Bishop Martin also met with Bishop Thomas Zinkula, who now serves on the U.S. Conference of Catholic Bishops’ Subcommittee on the Church in Africa. Later, they shared a meal together at diocesan headquarters that African priests studying in the diocese prepared.

Bishop Martin “is very appreciative of Bishop Zinkula, who also made it possible for a mission appeal in several parishes,” Father Nicholas said. “That goes a long way in helping with his pastoral ministry back home.”

The Nigerian bishop recalled the homily he gave at the Wilton church based on the hospitality of Abraham. “I emphasized the virtue of hospitality based on generosity,” the bishop said. “When we practice hospitality in a generous spirit, we will be showing hospitality to God. God has been generous to us.”

The people of his diocese recognize that generosity. “The church is always full. The only problem is material poverty,” he said. People work together because they want to maintain the ministry they receive. The Diocese of Lokoja has 67 priests. Thirty seminarians are discerning the priesthood in major seminary; many more attend minor seminary.

“Young people are coming forward to be trained as priests but we lack the money to train them and, once ordained, to keep them trained properly,” the bishop said. Priests in Nigeria live on charity and an allowance, which the faithful provide. “Yet it is still difficult for parishes to support and provide sustenance to the priests in the parish,” Father Nicholas said.

Asked to identify major concerns of Catholics in the diocese, Bishop Martin said, “the political life.” Many people “suffer from bad government. This is a concern, and corruption on society.” Father Nicholas tells of “civil servants who work and don’t get paid, pensioners who don’t get their pensions in time. It fosters corruption. When people aren’t sure they will receive just compensation, the results are bad government.”

The majority of educated people work as civil servants or as teachers. Many others work as petty farmers, producing food for themselves – yam, corn and cassava. Women work in petty trading, selling clothing, food and other items, Father Nicholas said.

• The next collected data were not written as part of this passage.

/-- COMMIT of a circuit that can still be committed forms its word at its commit beat and sends it; a circuit starts at its own beat and runs
when its word is live and carries the epoch stamp of that beat, or of the one it was formed for where a hold has moved it since; it carries no work when the word is not live, its consignment completes with
STALE_EPOCH when the stamp is another or the engagement has stopped for its alignment, and with FENCED when no word has come. A core that does not
run, or holds no itinerary of the engagement, starts none. The model's choices in it: log 48, 56, 66, 149. -/
def Obligations.CircuitsAreCommittedAndStart : Prop :=
  (∀ (s : State) (e : Fin 64) (k : Nat),
    let b := circuitBeat (getEng s e) k
    let s1 := retireCircuits (advanceTo s (b - 1024)) e
    let c := formCircuit s1 e k b
    let s3 := sendWord (modEng (takeToken s1 e c) e fun g => { g with circuits := g.circuits ++ [c], skipNext := false }) e c none
    (canCommit s e k b = true → exec (.commit e k) s = .next (if c.live then leaveHalt s3 5 else s3)) ∧
    (canCommit s e k b = false → exec (.commit e k) s = .next s)) ∧
  (∀ (s : State) (c : Fin 32) (e : Fin 64) (k : Nat) (word : Option (BitVec 64)),
    let b := circuitBeat (getEng s e) k
    let holds : Prop := ∃ i ∈ (getCore s (physOf s c)).itins, i.eng = e ∧ 0 < i.len
    let t := endCondemned (retireCircuits (advanceTo s b) e) e
    (coreRuns s c = true → holds → s.alm.beat.toNat ≤ b →
      (∀ w : BitVec 64, word = some w →
        let x := circOfWord k b (b + 2 * engPeriod (getEng s e)) w.toNat
        let stamped : Prop := epochFits (getEng s e) b w.toNat = true ∧ (getEng s e).staleStop = false
        (bitOf w.toNat 0 = true → stamped → exec (.circuitStart c e k word) s = .next (runCircuit t (physOf s c) e x)) ∧
        (bitOf w.toNat 0 = true → ¬stamped → exec (.circuitStart c e k word) s = .next (condemnCirc t e x stStale)) ∧
        (bitOf w.toNat 0 = false → exec (.circuitStart c e k word) s = .next t)) ∧
      (word = none → ∀ x, ((getEng s e).circuits.find? fun y => y.k == k) = some x →
        exec (.circuitStart c e k word) s = .next (condemnCirc t e x stFenced))) ∧
    ((coreRuns s c = false ∨ ¬holds ∨ b < s.alm.beat.toNat) → exec (.circuitStart c e k word) s = .next s))

/-- The watchdog, a hold and a bank switch: a Drover that misses an acknowledgement or a leg has its fault recorded, the first of a core with its
cause, engagement and leg; a HOLD notice whose beat has not passed is scheduled once and goes down the tree; a hold moves the engagement's anchor,
the circuits to come and the ends of those under way, and the deadlines of its fetches by 256 beats; at its beat a bank switch brings the standby
itineraries into force, or ends a release, and it waits while a deck of a returning engagement is not calibrated. The model's choices in it: log
98, 126. -/
def Obligations.HoldsMoveTheAnchor : Prop :=
  (∀ (s : State) (c : Fin 32) (e : Fin 64) (leg : BitVec 16),
    (coreRuns s c = true → (ackMissing s c e = true ∨ legMissing s c e leg.toNat = true) →
      exec (.droverWatchdog c e leg) s = .next (modCore s (physOf s c) fun k =>
        if k.fValid then k else { k with fValid := true, fCause := 4, fEng := BitVec.ofNat 6 e, fLeg := leg })) ∧
    ((coreRuns s c = false ∨ (ackMissing s c e = false ∧ legMissing s c e leg.toNat = false)) → exec (.droverWatchdog c e leg) s = .next s)) ∧
  (∀ (s : State) (from_ : Option (Fin 8)) (body : BitVec 60),
    let e := bitsOf body.toNat 0 6
    let h := nearBeat s.alm.beat.toNat (bitsOf body.toNat 6 24)
    let known : Prop := (getEng s e).holds.contains (BitVec.ofNat 64 h) = true ∨ h < s.alm.beat.toNat ∨ ∃ c ∈ (getEng s e).circuits, h ∈ c.held
    (known → exec (.hold from_ body) s = .next s) ∧
    (¬known →
      let t := modEng s e fun g => { g with holds := insertBy BitVec.toNat (BitVec.ofNat 64 h) g.holds }
      exec (.hold from_ body) s = .next
        (forEach ((treePorts t).filter fun p => from_.all fun q => q.val != p) t fun s p => sendCtrl s p 3 (ctrlWord 2 (bitsOf body.toNat 0 30))))) ∧
  (∀ (s : State) (e : Fin 64) (h : Beat) (r : List Beat), (getEng s e).holds = h :: r →
    let s1 := advanceTo s h.toNat
    (getEng s1 e).st ≠ .free →
    ∃ t, exec (.holdStart e) s = .next t ∧
      getEng t e = { getEng s1 e with
        anchor := (getEng s1 e).anchor + 256, anchorSh := (getEng s1 e).anchorSh + 256, holds := r.map (· + 256)
        circuits := (getEng s1 e).circuits.map fun c =>
          if h.toNat ≤ c.start then { c with start := c.start + 256, endBeat := c.endBeat + 256 }
          else if h.toNat < c.endBeat then { c with held := c.held ++ [h.toNat], endBeat := c.endBeat + 256 } else c } ∧
      (∀ x : Fin 64, x ≠ e → getEng t x = getEng s1 x) ∧
      (∀ p : Nat, p < 34 → (getCore t p).reads = (getCore s1 p).reads.map fun x =>
        if x.eng = e ∧ !x.sampled then { x with dl := x.dl + 256 } else x) ∧
      t.mem = s1.mem ∧ t.decks = s1.decks ∧ t.mbx = s1.mbx) ∧
  (∀ (s : State) (e : Fin 64) (x : Beat), (getEng s e).swapAt = some x →
    let t := retireCircuits (advanceTo s (if (getEng s e).st = .resident then x.toNat else startAfter (getEng s e) x.toNat)) e
    let u := modEng (forEach (List.range 34) t (swapCore e)) e fun g =>
      { g with swapAt := none, live0 := false, bound := g.nextBound.getD g.bound, nextBound := none }
    (swapWaits t e = true → exec (.bankSwap e) s = .next (nameSwap t e (nextEpoch t))) ∧
    (swapWaits t e = false → (getEng s e).nextSt = some .free → exec (.bankSwap e) s = .next (recomputePend (finishRelease u e))) ∧
    (swapWaits t e = false → (getEng s e).nextSt ≠ some .free →
      exec (.bankSwap e) s = .next (finishUnfence (recomputePend (takeState (takePlan u e) e)))))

Among the church’s concerns, he said, is a desire to assist women and youths in becoming skilled labors such as clothing makers, event planners, computer repairers, and more. The parish that Father Nicholas previously served in his home diocese provided a technical training center for people to develop employment skills. “We look forward to setting up more centers to reduce unemployment for youths and women. This helps with the holistic faith formation of our parishioners,” he said.

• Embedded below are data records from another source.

@[simp] theorem mbxGranReq_wf (s : State) (via : PageAccess) (page : Mb) (value : Word) (hw : s.mem.wf = true) : (mbxGranReq s via page value).mem.wf = true := by
  unfold mbxGranReq
  repeat' (first | with_reducible assumption | with_reducible apply forEach_wf | with_reducible apply handOver_wf | with_reducible apply pageWrite_wf | with_reducible apply forEach_wf | simp only [forEach_mem, pageViolation_mem, setMbErr_mem] | intro _ | dsimp only | split)

@[simp] theorem mbxGranWrite_wf (s : State) (k : Nat) (value : Word) (hw : s.mem.wf = true) : (mbxGranWrite s k value).mem.wf = true := by
  unfold mbxGranWrite
  (try dsimp only)
  (repeat' split) <;> simp [hw]

@[simp] theorem coalesceExpiry_mem (s : State) (page : Mb) : (coalesceExpiry s page).mem = s.mem := by simp [coalesceExpiry, apply_ite State.mem]

@[simp] theorem bar4Violation_mem (s : State) (addr : Nat) (write : Bool) (req : BitVec 16) : (bar4Violation s addr write req).mem = s.mem := by unfold bar4Violation; simp

@[simp] theorem bar4Read_wf (s : State) (addr : Word) (len : Nat) (ide : Bool) (req : BitVec 16) (hw : s.mem.wf = true) : (bar4Read s addr len ide req).mem.wf = true := by
  unfold bar4Read
  (try dsimp only)
  (repeat' split) <;> simp [hw]

@[simp] theorem bar4Write_wf (s : State) (addr : Word) (data : List Byte) (ide poisoned : Bool) (req : BitVec 16) (hw : s.mem.wf = true) : (bar4Write s addr data ide poisoned req).mem.wf = true := by
  unfold bar4Write
  (try dsimp only)
  (repeat' split) <;> simp [hw]

@[simp] theorem unprivileged_wf (s : State) (offset : BitVec 26) (write : Bool) (req : BitVec 16) (hw : s.mem.wf = true) : (unprivileged s offset write req).mem.wf = true := by
  unfold unprivileged
  (try dsimp only)
  (repeat' split) <;> simp [hw]

@[simp] theorem configAccess_wf (s : State) (power : Option Bool) (hw : s.mem.wf = true) : (configAccess s power).mem.wf = true := by
  unfold configAccess
  (try dsimp only)
  (repeat' split) <;> simp [hw]

@[simp] theorem flr_wf (s : State) (hw : s.mem.wf = true) : (flr s).mem.wf = true := by unfold flr; simp [hw]

@[simp] theorem hotReset_wf (s : State) (hw : s.mem.wf = true) : (hotReset s).mem.wf = true := by unfold hotReset; simp [hw]

@[simp] theorem fatalError_wf (s : State) (hw : s.mem.wf = true) : (fatalError s).mem.wf = true := by unfold fatalError; simp [hw]

@[simp] theorem tdiError_wf (s : State) (hw : s.mem.wf = true) : (tdiError s).mem.wf = true := by unfold tdiError; simp [hw]

@[simp] theorem ideFailure_wf (s : State) (hw : s.mem.wf = true) : (ideFailure s).mem.wf = true := by unfold ideFailure; simp [hw]

@[simp] theorem writeAlmCfg_mem (s : State) (v : Word) : (writeAlmCfg s v).mem = s.mem := by simp [writeAlmCfg, apply_ite State.mem]

@[simp] theorem writeHzlRoute_mem (s : State) (v : Word) : (writeHzlRoute s v).mem = s.mem := by simp [writeHzlRoute, apply_ite State.mem]

@[simp] theorem writeCalCfg_mem (s : State) (v : Word) : (writeCalCfg s v).mem = s.mem := by simp [writeCalCfg, apply_ite State.mem]

@[simp] theorem writeLdgCfg_mem (s : State) (v : Word) : (writeLdgCfg s v).mem = s.mem := by simp [writeLdgCfg, apply_ite State.mem]

@[simp] theorem writeEccCfg_mem (s : State) (v : Word) : (writeEccCfg s v).mem = s.mem := by simp [writeEccCfg, apply_ite State.mem]

@[simp] theorem writeRstCfg_mem (s : State) (v : Word) : (writeRstCfg s v).mem = s.mem := by simp [writeRstCfg, apply_ite State.mem]

@[simp] theorem writeTolCfg_mem (s : State) (v : Word) : (writeTolCfg s v).mem = s.mem := by simp [writeTolCfg, apply_ite State.mem]

@[simp] theorem writeLockable_mem (s : State) (r : LockReg) (v : Word) : (writeLockable s r v).mem = s.mem := by
  unfold writeLockable
  (try dsimp only)
  (repeat' split) <;> simp

@[simp] theorem setLock_mem (s : State) (r : LockReg) : (setLock s r).mem = s.mem := by
  unfold setLock
  (try dsimp only)
  (repeat' split) <;> simp

@[simp] theorem lockWrite_mem (s : State) (r : LockReg) (v : Word) : (lockWrite s r v).mem = s.mem := by simp [lockWrite, apply_ite State.mem]

@[simp] theorem lockSet_wf (s : State) (r : LockReg) (v : Word) (hw : s.mem.wf = true) : (lockSet s r v).mem.wf = true := by
  unfold lockSet
  (try dsimp only)
  (repeat' split) <;> simp [hw]

@[simp] theorem writeBktCfg_mem (s : State) (i : Nat) (v : Word) : (writeBktCfg s i v).mem = s.mem := by unfold writeBktCfg; simp

@[simp] theorem removeViolation_mem (s : State) : (removeViolation s).mem = s.mem := by
  unfold removeViolation
  (try dsimp only)
  (repeat' split) <;> simp

@[simp] theorem removeUe_mem (s : State) : (removeUe s).mem = s.mem := by
  unfold removeUe
  (try dsimp only)
  (repeat' split) <;> simp

@[simp] theorem clearBucket_mem (s : State) (i : Nat) : (clearBucket s i).mem = s.mem := by unfold clearBucket; simp

@[simp] theorem writeInj_mem (s : State) (v : Word) : (writeInj s v).mem = s.mem := by simp [writeInj, apply_ite State.mem]

@[simp] theorem writeEvict_wf (s : State) (v : Word) (hw : s.mem.wf = true) : (writeEvict s v).mem.wf = true := by
  unfold writeEvict
  (try dsimp only)
  (repeat' split) <;> simp [hw]

@[simp] theorem writeRstCtl_wf (s : State) (v : Word) (hw : s.mem.wf = true) : (writeRstCtl s v).mem.wf = true := by
  unfold writeRstCtl
  (try dsimp only)
  (repeat' split) <;> simp [hw]

@[simp] theorem clearCore_mem (s : State) (c : Nat) (f : Core → Core) : (clearCore s c f).mem = s.mem := by simp [clearCore, apply_ite State.mem]

@[simp] theorem clearTile_mem (s : State) (t : TileAddr) (f : Tile → Tile) : (clearTile s t f).mem = s.mem := by simp [clearTile, apply_ite State.mem]

@[simp] theorem writeCoreReg_mem (s : State) (c off : Nat) (v : Word) : (writeCoreReg s c off v).mem = s.mem := by unfold writeCoreReg; simp

@[simp] theorem clearDrvFault_mem (s : State) (c : Nat) : (clearDrvFault s c).mem = s.mem := by unfold clearDrvFault; simp

@[simp] theorem writeTileReg_mem (s : State) (t off : Nat) (v : Word) : (writeTileReg s t off v).mem = s.mem := by simp [writeTileReg, apply_ite State.mem]

@[simp] theorem writeMbxCtl_wf (s : State) (page : Mb) (v : Word) (hw : s.mem.wf = true) : (writeMbxCtl s page v).mem.wf = true := by
  unfold writeMbxCtl
  (try dsimp only)
  (repeat' split) <;> simp [hw]

@[simp] theorem writePageReg_wf (s : State) (page : Mb) (off : Nat) (v : Word) (hw : s.mem.wf = true) : (writePageReg s page off v).mem.wf = true := by
  unfold writePageReg
  (try dsimp only)
  (repeat' split) <;> simp_all

@[simp] theorem writeDeviceReg_wf (s : State) (off : Nat) (v : Word) (hw : s.mem.wf = true) : (writeDeviceReg s off v).mem.wf = true := by
  unfold writeDeviceReg
  (try dsimp only)
  (repeat' split) <;> simp [hw]

@[simp] theorem clearPort_mem (s : State) (i : Nat) (v : Word) : (clearPort s i v).mem = s.mem := by unfold clearPort; simp

@[simp] theorem regWrite_wf (s : State) (off : Nat) (v : Word) (hw : s.mem.wf = true) : (regWrite s off v).mem.wf = true := by
  unfold regWrite
  (try dsimp only)
  (repeat' split) <;> simp [hw]

@[simp] theorem barWrite_wf (s : State) (offset : BitVec 26) (v : Word) (be : BitVec 4) (hw : s.mem.wf = true) : (barWrite s offset v be).mem.wf = true := by
  unfold barWrite
  (try dsimp only)
  (repeat' split) <;> simp [hw]

@[simp] theorem hostWrite_wf (s : State) (act : State → State) (k : ∀ s, s.mem.wf = true → (act s).mem.wf = true) (h : s.mem.wf = true) :
    (hostWrite s act).mem.wf = true := by
  unfold hostWrite
  split <;> simp [k, h]

@[simp] theorem beatLoRead_wf (s : State) (hw : s.mem.wf = true) : (beatLoRead s).mem.wf = true := by unfold beatLoRead; simp [hw]

@[simp] theorem smcMod_mem (s : State) (f : Smc → Smc) : (smcMod s f).mem = s.mem := by unfold smcMod; with_reducible rfl

@[simp] theorem smbusNack_mem (s : State) (cmd : Byte) (write : Bool) : (smbusNack s cmd write).mem = s.mem := by unfold smbusNack; simp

Bishop Martin wants Father Nicholas to remain in the United States as long as necessary to advance his education and other skills that will benefit the people of his home diocese.

“The PhD is of value to me and to the diocese,” Father Nicholas said. However, “my ministry and work with God’s people takes priority – that will serve my diocese.”
Father Nicholas sees Bishop Martin as a role model. “He is in touch with his people. He visits them on a one-on-one basis and cares sincerely for the flock that he is responsible for.… He brought Vatican II to life. He is a bishop who consults with his priests; he consults with his people.” Ministry that fosters peace and unity, and leaves no room for violence.